Sunday, October 4, 2009

How do you 'Feel' about measuring Loyalty

I worked with a company that once had a major account about which all reports from the field were highly encouraging . The relationship was strong - so strong no one even monitored the volume on a weekly basis. Just before a board meeting, the general manager reviewed the top account numbers an d saw a precipitous drop in new applications from this account. There wasn't time to ask the VP to ask the Regional Manager to ask the account manager so she made the direct call to her account representative. He was shocked.
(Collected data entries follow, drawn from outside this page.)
/-- THE HARDWARE LOOPS (R104, R105, R198, R201, R202, R206, R213, R388, R405, R407): RETN never falls below 40,000; the aging
scan marks every stale line; the sweeper writes back and drops a line that is old, whose written bytes then stand in home
memory; a line past its limit is lost, its dirty sectors poisoned; a drained bank enters its mode; a re-encryption ends;
the arbiter grants, an island with a cluster above 100 °C among the hot ones, and the loops set clock and guard band.
Rests on the model's choices of logs 6, 31, 129, 130, 131. -/
def Obligations.LoopActs : Prop :=
  (∀ (cl : Nat) (ns : BitVec 32) (tj : BitVec 16) (s : State),
    ∃ s', exec (.retnUpdate cl ns tj) s = .next s' ∧ (s'.cluster cl).retn = max ns.toNat 40000 ∧ (s'.cluster cl).tj = tj ∧
      s'.scratch = s.scratch ∧ s'.mem = s.mem) ∧
  (∀ (cl line : Nat) (s : State) (l : ScrLine), line < 16384 → FMap.find? s.scratch (cl * 16384 + line) = some l →
    l.valid = true → ∃ s' l', exec (.agingScan cl) s = .next s' ∧
      FMap.find? s'.scratch (cl * 16384 + line) = some l' ∧ l'.expired = (l.expired || s.stale cl l) ∧ l'.bytes = l.bytes ∧
      l'.full = l.full) ∧
  (∀ (cl : Nat) (s : State), ∃ s', exec (.agingScan cl) s = .next s' ∧ (s'.cluster cl).scanned = s.pkg.clk ∧
    s'.cc = s.cc ∧ s'.mem = s.mem) ∧
  (∀ (cl line : Nat) (s : State) (l : CcLine), line < 2 ^ 43 → FMap.find? s.cc (cl * 2 ^ 60 + line) = some l →
    let age := s.us - l.stamp / 1000
    let limit := s.retnLow cl l.stamp / 1000
    ((s.cluster cl).retn / 2000 ≤ age → age < limit →
      ∃ s', exec (.sweeperVisit cl line) s = .next s' ∧ FMap.find? s'.cc (cl * 2 ^ 60 + line) = none ∧
        s'.scratch = s.scratch ∧
        (∀ i < 512, l.dirty.getLsbD i = true → i < l.bytes.length → memByte s'.mem (line * 512 + i) = l.bytes.getD i 0) ∧
        (∀ i < 512, l.dirty.getLsbD i = false → memByte s'.mem (line * 512 + i) = memByte s.mem (line * 512 + i)) ∧
        ∀ a, a / 512 ≠ line → memByte s'.mem a = memByte s.mem a) ∧
    (age < (s.cluster cl).retn / 2000 ∨ limit ≤ age → exec (.sweeperVisit cl line) s = .next s) ∧
    (limit ≤ age →
      ∃ s', exec (.retentionLoss cl line) s = .next s' ∧ FMap.find? s'.cc (cl * 2 ^ 60 + line) = none ∧
        (s'.cluster cl).retentionLoss = satInc (s.cluster cl).retentionLoss ∧
        ∀ k < 8, l.dirty.extractLsb' (64 * k) 64 ≠ 0 → s'.poisonedLine (line * 8 + k) = true) ∧
    (age < limit → exec (.retentionLoss cl line) s = .next s)) ∧
  (∀ (cl b : Nat) (s : State), (s.bank cl b).switching = false → exec (.bankModeDrainComplete cl b) s = .next s) ∧
  (∀ (cl b : Nat) (s : State), (s.bank cl b).switching = true →
    ∃ s', exec (.bankModeDrainComplete cl b) s = .next s' ∧ (s'.bank cl b).switching = false ∧
      (s'.bank cl b).mode = (s.bank cl b).next) ∧
  (∀ (leaf : Nat) (s : State) (x : TreeLeaf), FMap.find? s.tree leaf = some x →
    exec (.reencryptComplete leaf) s = .next { s with tree := FMap.put s.tree leaf { x with busy := false } }) ∧
  (∀ (demand drawn : List (BitVec 32)) (hot : List Nat) (inlet i : Nat) (s : State), i < 32 →
    let g := (grants s.pkg.budget inlet s.draws demand (s.hotIslands ++ hot)).getD i 0
    (∀ e ∈ s.clusters, 800 < e.2.tj.toInt → s.islandOf (4 * e.1) ∈ s.hotIslands) ∧
    ∃ s', exec (.powerGrant demand drawn hot inlet) s = .next s' ∧ (s'.island i).grant = BitVec.ofNat 32 g ∧
      (s'.island i).drawn = drawn.getD i 0 ∧ (s'.island i).mhz = (s.island i).mhz ∧
      (s'.island i).limited = if g < (demand.getD i 0).toNat then satInc (s.island i).limited else (s.island i).limited) ∧
  (∀ (i : Nat) (s : State), i < 24 →
    ∃ s', exec (.frequencyLoop i) s = .next s' ∧ (s'.island i).grant = (s.island i).grant ∧
      (s'.island i).mhz = if (s.island i).grant.toNat < (s.island i).demand.toNat then fitClock i (s.island i).grant.toNat else 1250) ∧
  ∀ (i mv : Nat) (s : State), ∃ s', exec (.droopLoop i mv) s = .next s' ∧ (s'.island i).guardBand = mv ∧
    (s'.island i).mhz = (s.island i).mhz
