theorem peerAccess (device : Nat) (phys : Nat) (op : PeerOp) (len : Nat) (sync : Bool) :
    Statement (.peerAccess device phys op len sync) := of_act _ rfl

theorem directoryQuery (hub : Nat) (key : DWord) (node : Nat) : Statement (.directoryQuery hub key node) := of_act _ rfl

theorem pageRequest (hub : Nat) (key : DWord) (node : Nat) : Statement (.pageRequest hub key node) := of_act _ rfl

theorem pageWriteBack (hub : Nat) (key : DWord) (page : PageImage) :
    Statement (.pageWriteBack hub key page) := of_act _ rfl

theorem storageErrorReport (hub vf : Nat) (key : DWord) : Statement (.storageErrorReport hub vf key) := of_act _ rfl

theorem softError (site : SoftSite) (double : Bool) : Statement (.softError site double) := of_act _ rfl

end Sys2Proof.Laws.Encoding
end

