/-- An acquire and a fresh load; a release, and stores that fly. -/
theorem witness_MemoryFrame_orders : (∀ q ∈ [mqAcq, mqFresh], loadForm (ldMem q) = some (.n32, q) ∧
      isNext (exec (ldMem q) (based [])) = true) ∧
    ((slowly.control stScr).flying t0 stScr = true ∧ (slowly.control (stMem mqDev)).flying t0 (stMem mqDev) = true) ∧
    ((based []).control stScr).flying t0 stScr = false ∧
    (aloneB (based []) (stMem mqRel) (opsSt (based []) (stMem mqRel) 8 .n64) = true ∧ storeForm (stMem mqRel) = some (.n64, mqRel, 8) ∧
      (chk (based []) (stMem mqRel) (Acc.store 8 .none) 0x100FF8).1 = .mem (place16 0xFF8) 0x100FF8 ∧
      ((based []).control (stMem mqRel)).flying t0 (stMem mqRel) = false) ∧
    aloneB slowly stScr (opsSt slowly stScr 8 .n64) = true ∧
      (chk slowly stScr (Acc.store 8 .none) (opsSt slowly stScr 8 .n64).a).1 = .scratch 0 1016 false := by decide +kernel

/-- A word that waits for tag 2, whose result has arrived. -/
def commitWord : Instr := .nop ⟨⟨3, 15, 4⟩, ⟨false, 63⟩⟩
def arrivedAt2 : State := ((solo []).modCore 0 fun c => { c with cycle := 4 }).modThread t0 fun x => { x with tags := [(2, ⟨[8], some 5, .arrived 0 ⟨[7], 0, some true⟩, false, 0, 0⟩)] }

theorem witness_ControlFields : commitWord.ctl? = some ⟨3, 15, 4⟩ ∧ arrivedAt2.mayIssue commitWord = true ∧
    t0 ∈ arrivedAt2.gang.tids ∧ (4 : BitVec 12) = 1#12 <<< 2 ∧
    (arrivedAt2.thread? t0).any (fun x => (FMap.find? x.tags 2).any fun g => g.dests == [8]) = true ∧ [8].Nodup ∧
    (Instr.rdclk tagged true 8).tag? = some 2 := by decide +kernel

/-- Two threads of one cohort, one of them parked: the other makes a gang alone, and none may go beside it. -/
theorem witness_TurnGathersGang_plan : (({ duo 3 with turn := none } : State).openPlace 0 0).turn = some ⟨0, 0, false, []⟩ ∧
    ({ duo 3 with turn := none } : State).turn = none := by decide +kernel

theorem witness_TurnGathersGang : ({ fillState with turn := none } : State).turn = none ∧
    (({ fillState with turn := none } : State).openPlace 0 0).turn = some ⟨0, 0, false, []⟩ := by decide +kernel

/-- Lane 1 stands at the next word, whose pipe can go with the first one's. -/
def beside : State :=
  let s := (State.reset.withFetchWord 80 0x1E000401F80802818000).setThread ⟨0, 0, false, 0, 1⟩ (.launch 1 0)
  { s with
    turn := none
    cohorts := [(0, Cohort.launch 3)] }

theorem witness_TurnGathersGang_beside : beside.turn = none ∧
    (beside.openPlace 0 0).turn = some ⟨0, 0, false, [⟨0, 0, false, 1, [(0, 1)]⟩]⟩ := by decide +kernel

theorem witness_EncodeDecode : wellFormed fillWord ∧ (decode 0x1E000003F80000000000).toOption = some fillWord := by decide

/-! ### An ill-formed term for each check of WellFormed -/

theorem test_illformed :
    wfError (.iadd tagged .s false 4 5 6) = some .badTag ∧
    wfError (.mfromp plain .set 12 5) = some .maskRegister ∧
    wfError (.bra plain 3) = none ∧
    wfError (.brx plain 5) = some .oddRegister ∧
    wfError (.pmov plain 63 1) = some .predicateDestination ∧
    wfError (.csrr tagged 8 0x041) = some .badModifier ∧
    wfError (.fence plain mqDev) = some .badQualifier ∧
    wfError (.mset plain .mov 1 2 3) = some .unusedField ∧
    wfError (.pairedWord ⟨0, 15, 0⟩ ⟨.iadd, 8, 1, 2⟩ ⟨.iadd, 8, 3, 5⟩) = some .pairedDestination ∧
    wfError (.pairedWord ⟨0, 15, 0⟩ ⟨.iadd, 8, 0, 4⟩ ⟨.iadd, 9, 12, 5⟩) = some .pairedBanks ∧
    wfError (.movi ⟨0, 15, 0⟩ false 4 (2 ^ 32)) = some .reservedBits ∧
    wfError (.moduleReset) = some .notAWord ∧
    (match decode (2 ^ 80 - 1) with | .error e => some e | .ok _ => none) = some .unassignedOpcode := by decide +kernel

/-! ### Worked words and results -/

/-- The words of saxpy4 as R393 writes them out. -/
theorem test_saxpy4_words :
    (decode 0x1E000081F80C00800000).toOption = some (.srd plain 6 .laneid) ∧
    (decode 0x1E0001FC000200000002).toOption = some (.movi ⟨0, 15, 0⟩ false 2 0x40000000) ∧
    (decode 0x1E0001FC000000000027).toOption = some (.movi ⟨0, 15, 0⟩ false 7 4) ∧
    (decode 0x00000909F8080000C404).toOption = some (.ldg ⟨⟨0, 0, 0⟩, ⟨false, 63⟩⟩ .n32 mqDev 4 0 6) ∧
    (decode 0x02000909F80A0100C404).toOption = some (.ldg ⟨⟨0, 1, 0⟩, ⟨false, 63⟩⟩ .n32 mqDev 5 2 6) ∧
    (decode 0x1E000101F80E03FFFFF8).toOption = some (.iaddI plain 7 7 0xFFFFF) ∧
    (decode 0x7E00640DF80A01008028).toOption = some (.ffma ⟨⟨3, 15, 3⟩, ⟨false, 63⟩⟩ .rn false 5 2 4 5) ∧
    (decode 0x1E00090DF80A0100C404).toOption = some (.stg plain .n32 mqDev 5 2 6) ∧
    (decode 0x1E000101F80C03000100).toOption = some (.iaddI plain 6 6 0x20) ∧
    (decode 0x3E000065F80203810001).toOption = some (.icmp ⟨⟨1, 15, 0⟩, ⟨false, 63⟩⟩ .ne false 1 7 8) ∧
    (decode 0x1E0002400801FFFFFFC8).toOption = some (.bra ⟨⟨0, 15, 0⟩, ⟨false, 1⟩⟩ 0x3FFFFFF9) ∧
    (decode 0x1E000255F80000000000).toOption = some (.exit plain) := by decide +kernel

/-- Line 0 of saxpy4 with its check byte 0xDE (R393), and with another. -/
def saxpyLine (check : Byte) : List Byte :=
  ([0x1E000081F80C00800000, 0x1E0001FC000200000002, 0x1E0001FC000000000027, 0x00000909F8080000C404, 0x02000909F80A0100C404,
    0x1E000101F80E03FFFFF8] : List (BitVec 80)).flatMap bytesOfWord ++ [0, check, 0, 0]

theorem test_saxpy4_line : trailerOk (saxpyLine 0xDE) = true ∧ trailerOk (saxpyLine 0xDF) = false := by decide +kernel

/-- Register `n` of the thread some cycles after the word. -/
def regAfter (s : State) (i : Instr) (n : Nat) : Option Word :=
  match exec i s with
  | .next t => (t.thread? t0).map fun y => (y.settle 8).rv n
  | _ => none

/-- v4 and v5 as given. -/
def two (a b : Word) : State := solo [(4, a), (5, b)]

/-- Sums that wrap and that saturate, the high half of −2, an arithmetic shift by more than the width, a count. -/
theorem test_integer_results :
    regAfter (two 0xFFFFFFFF 2) (.iadd plain .s false 8 4 5) 8 = some 1 ∧
    regAfter (two 0x7FFFFFFF 1) (.iadd plain .s true 8 4 5) 8 = some 0x7FFFFFFF ∧
    regAfter (two 0xFFFFFFFF 2) (.imulhi plain .s 8 4 5) 8 = some 0xFFFFFFFF ∧
    regAfter (two 0x80000000 40) (.isar plain false false 8 4 5) 8 = some 0xFFFFFFFF ∧
    regAfter (two 0xF0F00001 0) (.popc plain false 8 4) 8 = some 9 := by decide +kernel

/-- The first ffma of saxpy4, a tie to even, and a conversion towards zero. -/
theorem test_float_results :
    regAfter (solo [(2, 0x40000000), (4, 0x3F800000), (5, 0x42C00000)]) (.ffma plain .rn false 5 2 4 5) 5 = some 0x42C40000 ∧
    regAfter (two 0x3F800000 0x33800000) (.fadd plain .rn false 8 4 5) 8 = some 0x3F800000 ∧
    regAfter (two 0x3F800001 0x33800000) (.fadd plain .rn false 8 4 5) 8 = some 0x3F800002 ∧
    regAfter (two 0xBFC00000 0) (.cvt plain .s32 .f32 .rz false false 8 4) 8 = some 0xFFFFFFFF := by decide +kernel

/-- A source that is also the destination: lea adds a scaled index to a 64-bit base, with a carry across the pair. -/
theorem test_lea_carries : regAfter (solo [(4, 0xFFFFFFFC), (5, 0), (6, 2)]) (.lea plain false 2 4 4 6) 5 = some 1 := by
  decide +kernel

end Sys2Proof.Tests
end

/-! PROOFS. Parking under a decode fault (R76), and the words reserved to system privilege (R91). -/

namespace Sys2Proof.Machine
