-- ==== Sys2Proof/Word.lean ====
section
/-! DEFINITION. The word types of the PXS block (spec/00_scope.md R7). -/

namespace Sys2Proof

/-- A byte of data memory (20_memory.md R50: data memory is byte-addressed). -/
abbrev Byte := BitVec 8

/-- A register or a descriptor field (00_scope.md R7: 32-bit unsigned words). -/
abbrev Word := BitVec 32

end Sys2Proof
end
It was too late in the day for him to reach the 'loyal' account. But he did give me a run down of how friendly his contacts were during the last sales call. They raised no issues and enjoyed the tchotchkes and he rarely checked the numbers because he felt welcomed and well liked in his sales calls there.

Turns out they genuinely liked him - liked him too much to hurt his feelings by telling him their VP decided to split the account with a competitor.

Instincts, sensitivity, reading people, building relationships are important account management skills but there has to be a reality check and it should be a measurable one.

Obviously, tracking your volume is a blatantly obvious, basic reality check but so is service reliability, delivery on customer promises both external and internal , sales pipeline conversions and feedback from defecting accounts are a reality check on how you 'feel' about interactions with your business to business accounts.

Try it. Measure something in your customer interaction s you think is important and obviously true. How true is it? Or if you measured something recently, how useful was it. What did you do differently afterwards?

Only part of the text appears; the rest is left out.